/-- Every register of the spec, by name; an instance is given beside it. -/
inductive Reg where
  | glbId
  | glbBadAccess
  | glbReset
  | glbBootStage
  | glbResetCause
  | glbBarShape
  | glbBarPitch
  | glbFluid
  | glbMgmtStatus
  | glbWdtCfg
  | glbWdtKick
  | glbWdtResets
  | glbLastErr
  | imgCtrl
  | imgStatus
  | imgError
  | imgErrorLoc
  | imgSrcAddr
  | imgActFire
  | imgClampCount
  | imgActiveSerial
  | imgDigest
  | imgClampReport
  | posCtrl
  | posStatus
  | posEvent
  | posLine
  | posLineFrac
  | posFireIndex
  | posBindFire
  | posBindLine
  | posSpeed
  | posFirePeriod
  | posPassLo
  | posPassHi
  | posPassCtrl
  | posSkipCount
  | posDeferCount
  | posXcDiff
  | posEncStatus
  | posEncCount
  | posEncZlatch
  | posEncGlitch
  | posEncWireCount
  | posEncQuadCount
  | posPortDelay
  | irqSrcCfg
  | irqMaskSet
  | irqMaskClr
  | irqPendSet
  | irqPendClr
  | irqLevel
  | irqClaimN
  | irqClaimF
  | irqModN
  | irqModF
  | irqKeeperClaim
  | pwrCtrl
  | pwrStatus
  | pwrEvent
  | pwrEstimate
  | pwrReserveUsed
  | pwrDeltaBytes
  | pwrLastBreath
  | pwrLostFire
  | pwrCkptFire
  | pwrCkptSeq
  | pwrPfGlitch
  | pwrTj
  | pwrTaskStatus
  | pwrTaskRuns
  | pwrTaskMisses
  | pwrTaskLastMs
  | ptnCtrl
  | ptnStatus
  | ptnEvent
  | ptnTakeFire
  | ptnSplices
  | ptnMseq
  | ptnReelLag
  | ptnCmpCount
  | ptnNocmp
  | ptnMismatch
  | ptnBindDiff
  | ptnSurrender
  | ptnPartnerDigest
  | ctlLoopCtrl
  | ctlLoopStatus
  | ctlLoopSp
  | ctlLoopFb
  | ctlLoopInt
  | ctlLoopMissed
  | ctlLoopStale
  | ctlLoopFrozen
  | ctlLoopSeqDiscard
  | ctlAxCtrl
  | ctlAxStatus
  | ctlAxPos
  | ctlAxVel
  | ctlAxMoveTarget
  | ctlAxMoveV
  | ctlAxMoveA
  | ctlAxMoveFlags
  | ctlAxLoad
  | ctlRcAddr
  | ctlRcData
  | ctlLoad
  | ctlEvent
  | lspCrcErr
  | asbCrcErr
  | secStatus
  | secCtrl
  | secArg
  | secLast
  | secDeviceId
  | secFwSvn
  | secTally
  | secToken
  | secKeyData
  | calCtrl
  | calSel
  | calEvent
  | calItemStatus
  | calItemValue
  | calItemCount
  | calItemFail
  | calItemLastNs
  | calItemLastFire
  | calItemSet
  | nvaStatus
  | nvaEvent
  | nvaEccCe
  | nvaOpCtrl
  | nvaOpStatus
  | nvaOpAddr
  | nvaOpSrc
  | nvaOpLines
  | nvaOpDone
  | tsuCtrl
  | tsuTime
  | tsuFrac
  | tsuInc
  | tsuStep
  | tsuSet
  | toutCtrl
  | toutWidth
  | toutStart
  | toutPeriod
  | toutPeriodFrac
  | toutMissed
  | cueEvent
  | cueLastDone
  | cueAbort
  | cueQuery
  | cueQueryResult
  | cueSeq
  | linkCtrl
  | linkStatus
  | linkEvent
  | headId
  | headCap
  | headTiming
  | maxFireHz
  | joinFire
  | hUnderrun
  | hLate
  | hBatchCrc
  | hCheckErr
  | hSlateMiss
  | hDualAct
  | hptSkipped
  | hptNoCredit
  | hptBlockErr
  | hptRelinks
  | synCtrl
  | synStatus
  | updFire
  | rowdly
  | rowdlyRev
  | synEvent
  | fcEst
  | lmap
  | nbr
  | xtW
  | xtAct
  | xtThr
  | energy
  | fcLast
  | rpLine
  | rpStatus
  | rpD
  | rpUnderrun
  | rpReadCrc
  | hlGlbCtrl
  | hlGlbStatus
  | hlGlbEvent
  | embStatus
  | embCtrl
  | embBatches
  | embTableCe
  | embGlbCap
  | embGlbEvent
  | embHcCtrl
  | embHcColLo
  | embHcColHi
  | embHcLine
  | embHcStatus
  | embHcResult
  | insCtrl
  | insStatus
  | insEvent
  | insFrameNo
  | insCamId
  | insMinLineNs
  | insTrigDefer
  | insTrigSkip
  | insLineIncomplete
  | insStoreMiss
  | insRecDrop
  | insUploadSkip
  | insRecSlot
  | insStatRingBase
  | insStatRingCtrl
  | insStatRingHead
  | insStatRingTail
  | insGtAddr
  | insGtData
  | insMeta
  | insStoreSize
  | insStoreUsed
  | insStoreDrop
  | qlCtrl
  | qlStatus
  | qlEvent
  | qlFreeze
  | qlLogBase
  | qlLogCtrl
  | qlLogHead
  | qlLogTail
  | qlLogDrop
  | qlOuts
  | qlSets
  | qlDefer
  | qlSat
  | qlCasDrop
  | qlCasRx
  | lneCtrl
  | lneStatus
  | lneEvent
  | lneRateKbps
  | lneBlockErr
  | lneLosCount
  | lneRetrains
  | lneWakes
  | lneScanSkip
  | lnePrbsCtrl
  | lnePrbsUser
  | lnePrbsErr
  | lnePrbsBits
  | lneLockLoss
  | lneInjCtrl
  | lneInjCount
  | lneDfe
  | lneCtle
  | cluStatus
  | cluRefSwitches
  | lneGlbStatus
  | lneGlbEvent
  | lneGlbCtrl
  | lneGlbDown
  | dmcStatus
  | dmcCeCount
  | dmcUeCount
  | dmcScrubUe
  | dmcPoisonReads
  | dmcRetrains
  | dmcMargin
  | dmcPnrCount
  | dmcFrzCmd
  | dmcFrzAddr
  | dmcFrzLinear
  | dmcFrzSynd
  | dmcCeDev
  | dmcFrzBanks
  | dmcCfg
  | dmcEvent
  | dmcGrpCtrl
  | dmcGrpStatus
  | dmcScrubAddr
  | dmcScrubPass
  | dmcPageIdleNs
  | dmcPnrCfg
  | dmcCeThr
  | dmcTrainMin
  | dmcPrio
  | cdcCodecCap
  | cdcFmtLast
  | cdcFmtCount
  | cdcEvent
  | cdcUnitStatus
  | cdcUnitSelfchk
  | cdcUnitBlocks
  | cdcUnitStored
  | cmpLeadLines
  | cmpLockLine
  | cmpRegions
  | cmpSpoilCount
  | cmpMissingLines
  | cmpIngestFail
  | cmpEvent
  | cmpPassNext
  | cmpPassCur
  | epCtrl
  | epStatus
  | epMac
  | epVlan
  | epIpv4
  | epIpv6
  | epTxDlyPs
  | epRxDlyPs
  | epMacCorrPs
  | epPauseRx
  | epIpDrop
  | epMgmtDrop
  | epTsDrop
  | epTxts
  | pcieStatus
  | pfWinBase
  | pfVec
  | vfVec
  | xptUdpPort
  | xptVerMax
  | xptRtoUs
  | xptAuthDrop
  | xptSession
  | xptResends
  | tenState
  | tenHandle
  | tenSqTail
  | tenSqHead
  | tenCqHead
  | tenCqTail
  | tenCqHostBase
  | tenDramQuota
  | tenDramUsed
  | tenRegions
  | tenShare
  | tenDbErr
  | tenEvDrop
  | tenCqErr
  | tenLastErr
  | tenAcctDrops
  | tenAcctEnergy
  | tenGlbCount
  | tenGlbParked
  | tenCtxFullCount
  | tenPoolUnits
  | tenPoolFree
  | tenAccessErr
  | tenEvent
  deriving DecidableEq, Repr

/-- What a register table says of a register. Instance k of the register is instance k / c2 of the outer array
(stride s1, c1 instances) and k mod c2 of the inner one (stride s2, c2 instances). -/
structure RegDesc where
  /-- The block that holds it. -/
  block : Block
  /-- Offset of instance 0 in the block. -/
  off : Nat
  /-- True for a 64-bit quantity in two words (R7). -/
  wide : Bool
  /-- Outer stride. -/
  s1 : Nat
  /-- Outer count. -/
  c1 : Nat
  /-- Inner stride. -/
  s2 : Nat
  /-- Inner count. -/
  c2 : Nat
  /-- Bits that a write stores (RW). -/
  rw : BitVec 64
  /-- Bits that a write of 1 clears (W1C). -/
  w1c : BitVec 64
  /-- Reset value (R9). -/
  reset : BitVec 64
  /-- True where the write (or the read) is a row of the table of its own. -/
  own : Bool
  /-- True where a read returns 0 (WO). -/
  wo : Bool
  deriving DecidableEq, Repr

*****

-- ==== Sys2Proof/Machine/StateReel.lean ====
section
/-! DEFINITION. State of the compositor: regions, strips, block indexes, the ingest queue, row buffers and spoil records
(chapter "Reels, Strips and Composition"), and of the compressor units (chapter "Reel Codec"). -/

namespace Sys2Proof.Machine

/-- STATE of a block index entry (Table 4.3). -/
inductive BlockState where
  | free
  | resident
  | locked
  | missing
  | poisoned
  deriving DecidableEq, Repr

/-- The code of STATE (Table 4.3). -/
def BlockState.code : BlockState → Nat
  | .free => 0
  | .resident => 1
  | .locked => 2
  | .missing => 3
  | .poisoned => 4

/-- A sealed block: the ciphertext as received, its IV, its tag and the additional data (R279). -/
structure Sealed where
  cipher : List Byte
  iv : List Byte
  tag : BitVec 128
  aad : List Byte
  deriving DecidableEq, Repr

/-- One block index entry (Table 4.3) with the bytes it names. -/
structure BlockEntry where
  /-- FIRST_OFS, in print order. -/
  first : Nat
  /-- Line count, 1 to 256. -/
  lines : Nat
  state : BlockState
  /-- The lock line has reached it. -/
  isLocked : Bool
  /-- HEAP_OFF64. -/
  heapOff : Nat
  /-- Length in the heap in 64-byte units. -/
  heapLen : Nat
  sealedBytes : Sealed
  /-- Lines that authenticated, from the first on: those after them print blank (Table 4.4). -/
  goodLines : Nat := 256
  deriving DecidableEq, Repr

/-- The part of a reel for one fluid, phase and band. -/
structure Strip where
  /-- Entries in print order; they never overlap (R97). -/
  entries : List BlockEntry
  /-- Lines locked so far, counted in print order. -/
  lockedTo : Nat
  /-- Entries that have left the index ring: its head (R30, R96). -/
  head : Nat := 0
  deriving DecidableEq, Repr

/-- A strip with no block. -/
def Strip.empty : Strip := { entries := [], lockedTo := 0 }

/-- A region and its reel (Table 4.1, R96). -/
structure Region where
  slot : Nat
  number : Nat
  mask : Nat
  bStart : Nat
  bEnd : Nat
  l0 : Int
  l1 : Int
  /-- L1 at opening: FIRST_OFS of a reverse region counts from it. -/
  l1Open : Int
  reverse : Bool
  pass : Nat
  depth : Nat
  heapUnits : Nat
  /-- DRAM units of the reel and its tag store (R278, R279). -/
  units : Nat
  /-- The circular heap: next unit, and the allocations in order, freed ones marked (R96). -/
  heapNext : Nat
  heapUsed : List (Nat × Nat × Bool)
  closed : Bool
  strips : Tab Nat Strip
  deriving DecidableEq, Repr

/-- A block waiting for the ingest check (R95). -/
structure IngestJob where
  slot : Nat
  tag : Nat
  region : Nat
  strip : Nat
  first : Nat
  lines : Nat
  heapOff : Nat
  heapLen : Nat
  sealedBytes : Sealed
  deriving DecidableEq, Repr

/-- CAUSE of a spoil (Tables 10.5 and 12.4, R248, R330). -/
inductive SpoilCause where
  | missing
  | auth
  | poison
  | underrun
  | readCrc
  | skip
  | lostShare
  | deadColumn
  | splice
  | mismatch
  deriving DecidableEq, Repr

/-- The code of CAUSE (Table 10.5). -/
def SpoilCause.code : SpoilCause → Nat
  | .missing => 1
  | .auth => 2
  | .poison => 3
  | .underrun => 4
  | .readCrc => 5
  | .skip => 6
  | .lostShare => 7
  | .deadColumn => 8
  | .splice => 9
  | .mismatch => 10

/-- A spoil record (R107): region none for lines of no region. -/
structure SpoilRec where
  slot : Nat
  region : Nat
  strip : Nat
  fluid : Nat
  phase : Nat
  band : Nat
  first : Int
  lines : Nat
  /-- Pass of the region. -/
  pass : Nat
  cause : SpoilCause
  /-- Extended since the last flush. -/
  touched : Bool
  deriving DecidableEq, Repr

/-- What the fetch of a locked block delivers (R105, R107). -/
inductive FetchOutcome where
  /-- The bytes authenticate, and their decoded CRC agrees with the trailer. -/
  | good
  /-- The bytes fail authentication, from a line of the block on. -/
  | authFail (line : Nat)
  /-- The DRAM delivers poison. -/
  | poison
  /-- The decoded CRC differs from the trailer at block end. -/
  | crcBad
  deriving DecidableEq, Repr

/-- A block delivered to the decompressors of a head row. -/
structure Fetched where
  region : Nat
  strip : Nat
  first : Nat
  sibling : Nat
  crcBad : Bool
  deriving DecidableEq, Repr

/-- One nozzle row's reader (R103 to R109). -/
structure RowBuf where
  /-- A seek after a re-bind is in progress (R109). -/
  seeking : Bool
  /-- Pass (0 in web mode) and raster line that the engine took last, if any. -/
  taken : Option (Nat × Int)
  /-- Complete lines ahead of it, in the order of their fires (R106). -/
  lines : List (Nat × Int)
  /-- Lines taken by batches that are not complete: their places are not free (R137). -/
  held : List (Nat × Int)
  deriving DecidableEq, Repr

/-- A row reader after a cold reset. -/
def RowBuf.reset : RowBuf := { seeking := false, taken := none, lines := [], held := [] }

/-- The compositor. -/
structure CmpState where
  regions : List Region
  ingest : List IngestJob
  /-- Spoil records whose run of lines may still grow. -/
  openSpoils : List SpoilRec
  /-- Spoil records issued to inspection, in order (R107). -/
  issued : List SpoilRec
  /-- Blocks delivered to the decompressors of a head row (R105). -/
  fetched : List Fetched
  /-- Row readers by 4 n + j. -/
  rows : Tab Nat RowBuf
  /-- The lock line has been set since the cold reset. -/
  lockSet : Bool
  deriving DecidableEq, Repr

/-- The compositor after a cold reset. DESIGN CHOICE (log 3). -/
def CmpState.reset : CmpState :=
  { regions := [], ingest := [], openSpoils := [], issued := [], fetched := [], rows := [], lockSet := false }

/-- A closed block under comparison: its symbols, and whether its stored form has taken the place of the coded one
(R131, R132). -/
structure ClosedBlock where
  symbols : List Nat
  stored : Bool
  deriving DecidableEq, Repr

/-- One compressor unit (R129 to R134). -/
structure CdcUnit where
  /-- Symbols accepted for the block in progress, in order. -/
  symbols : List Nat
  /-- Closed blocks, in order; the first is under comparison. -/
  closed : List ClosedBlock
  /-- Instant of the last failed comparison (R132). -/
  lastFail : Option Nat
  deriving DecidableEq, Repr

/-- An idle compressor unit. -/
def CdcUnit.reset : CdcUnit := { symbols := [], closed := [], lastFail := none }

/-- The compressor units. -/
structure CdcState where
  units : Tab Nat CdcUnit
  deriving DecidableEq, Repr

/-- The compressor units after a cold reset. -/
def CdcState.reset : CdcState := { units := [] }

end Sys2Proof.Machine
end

*****

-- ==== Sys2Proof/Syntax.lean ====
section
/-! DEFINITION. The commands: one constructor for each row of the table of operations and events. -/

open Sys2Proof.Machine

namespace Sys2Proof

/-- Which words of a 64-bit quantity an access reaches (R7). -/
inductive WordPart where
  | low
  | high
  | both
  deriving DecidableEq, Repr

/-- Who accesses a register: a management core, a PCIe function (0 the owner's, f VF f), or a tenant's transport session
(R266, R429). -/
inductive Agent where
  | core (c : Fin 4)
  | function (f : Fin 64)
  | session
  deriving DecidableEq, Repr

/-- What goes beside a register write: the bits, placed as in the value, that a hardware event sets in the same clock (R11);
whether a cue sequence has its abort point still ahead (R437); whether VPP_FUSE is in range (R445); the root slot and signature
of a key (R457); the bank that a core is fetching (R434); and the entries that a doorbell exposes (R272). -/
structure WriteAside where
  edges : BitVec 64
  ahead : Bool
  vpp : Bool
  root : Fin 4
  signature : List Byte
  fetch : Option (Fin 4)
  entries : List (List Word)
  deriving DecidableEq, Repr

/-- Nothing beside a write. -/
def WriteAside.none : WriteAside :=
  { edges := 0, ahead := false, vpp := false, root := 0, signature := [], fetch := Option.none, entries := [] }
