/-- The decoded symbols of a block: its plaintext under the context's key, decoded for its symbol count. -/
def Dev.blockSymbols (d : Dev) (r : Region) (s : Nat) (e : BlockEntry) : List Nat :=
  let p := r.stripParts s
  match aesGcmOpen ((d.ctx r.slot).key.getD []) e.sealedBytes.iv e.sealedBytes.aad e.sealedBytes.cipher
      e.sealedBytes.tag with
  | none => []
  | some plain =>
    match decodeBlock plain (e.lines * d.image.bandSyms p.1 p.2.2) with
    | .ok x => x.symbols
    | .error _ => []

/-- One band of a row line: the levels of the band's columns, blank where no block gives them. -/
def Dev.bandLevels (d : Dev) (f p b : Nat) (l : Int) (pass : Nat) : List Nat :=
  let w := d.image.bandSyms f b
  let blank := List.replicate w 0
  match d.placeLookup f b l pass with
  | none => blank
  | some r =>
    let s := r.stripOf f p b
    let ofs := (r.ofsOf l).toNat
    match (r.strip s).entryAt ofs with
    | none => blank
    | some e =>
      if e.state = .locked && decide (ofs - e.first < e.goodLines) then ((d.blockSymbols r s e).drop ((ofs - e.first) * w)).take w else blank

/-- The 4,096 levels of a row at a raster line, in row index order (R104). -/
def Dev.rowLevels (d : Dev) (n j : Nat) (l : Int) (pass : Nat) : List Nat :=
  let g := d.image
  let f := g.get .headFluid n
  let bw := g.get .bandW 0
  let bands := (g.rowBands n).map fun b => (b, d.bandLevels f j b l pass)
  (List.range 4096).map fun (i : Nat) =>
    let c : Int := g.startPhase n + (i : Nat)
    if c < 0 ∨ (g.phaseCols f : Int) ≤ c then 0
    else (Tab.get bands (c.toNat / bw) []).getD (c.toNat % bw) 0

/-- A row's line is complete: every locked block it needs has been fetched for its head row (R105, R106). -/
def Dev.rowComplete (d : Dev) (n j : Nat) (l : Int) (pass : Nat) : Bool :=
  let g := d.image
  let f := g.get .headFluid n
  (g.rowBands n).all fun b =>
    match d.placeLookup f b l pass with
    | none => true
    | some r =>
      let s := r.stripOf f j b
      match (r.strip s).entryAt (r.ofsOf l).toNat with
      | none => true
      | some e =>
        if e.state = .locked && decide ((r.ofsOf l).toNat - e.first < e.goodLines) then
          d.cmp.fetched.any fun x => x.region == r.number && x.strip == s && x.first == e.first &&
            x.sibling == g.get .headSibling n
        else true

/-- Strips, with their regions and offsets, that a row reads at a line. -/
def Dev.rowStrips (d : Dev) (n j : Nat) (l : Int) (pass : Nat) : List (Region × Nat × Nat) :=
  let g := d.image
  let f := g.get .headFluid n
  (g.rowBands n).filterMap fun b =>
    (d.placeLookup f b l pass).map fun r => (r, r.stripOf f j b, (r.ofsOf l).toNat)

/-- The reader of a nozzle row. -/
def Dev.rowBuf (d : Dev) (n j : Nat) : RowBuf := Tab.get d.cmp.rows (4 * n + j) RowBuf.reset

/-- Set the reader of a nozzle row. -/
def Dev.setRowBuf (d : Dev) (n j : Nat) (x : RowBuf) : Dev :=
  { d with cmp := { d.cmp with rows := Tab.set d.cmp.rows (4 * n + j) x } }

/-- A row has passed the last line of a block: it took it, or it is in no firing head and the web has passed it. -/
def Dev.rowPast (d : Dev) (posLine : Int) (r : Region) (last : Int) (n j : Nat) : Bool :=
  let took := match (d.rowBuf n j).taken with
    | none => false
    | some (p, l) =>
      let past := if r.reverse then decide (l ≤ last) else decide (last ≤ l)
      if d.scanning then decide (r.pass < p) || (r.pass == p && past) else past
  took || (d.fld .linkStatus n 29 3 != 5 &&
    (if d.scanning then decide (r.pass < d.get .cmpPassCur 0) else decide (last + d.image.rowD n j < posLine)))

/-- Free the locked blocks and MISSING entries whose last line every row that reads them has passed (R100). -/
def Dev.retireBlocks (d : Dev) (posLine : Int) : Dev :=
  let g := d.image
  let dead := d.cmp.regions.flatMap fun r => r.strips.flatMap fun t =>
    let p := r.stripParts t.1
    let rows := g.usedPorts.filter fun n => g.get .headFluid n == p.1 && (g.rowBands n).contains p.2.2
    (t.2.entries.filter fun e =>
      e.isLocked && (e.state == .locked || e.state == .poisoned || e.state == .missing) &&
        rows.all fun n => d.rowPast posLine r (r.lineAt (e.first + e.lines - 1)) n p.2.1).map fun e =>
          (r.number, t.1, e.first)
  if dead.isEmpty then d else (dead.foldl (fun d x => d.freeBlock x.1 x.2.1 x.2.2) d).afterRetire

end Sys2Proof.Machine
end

*****

* **Work request**
Tally the lines in the records containing the string "BlockEntry"; output only the tally.

* **Response below**
3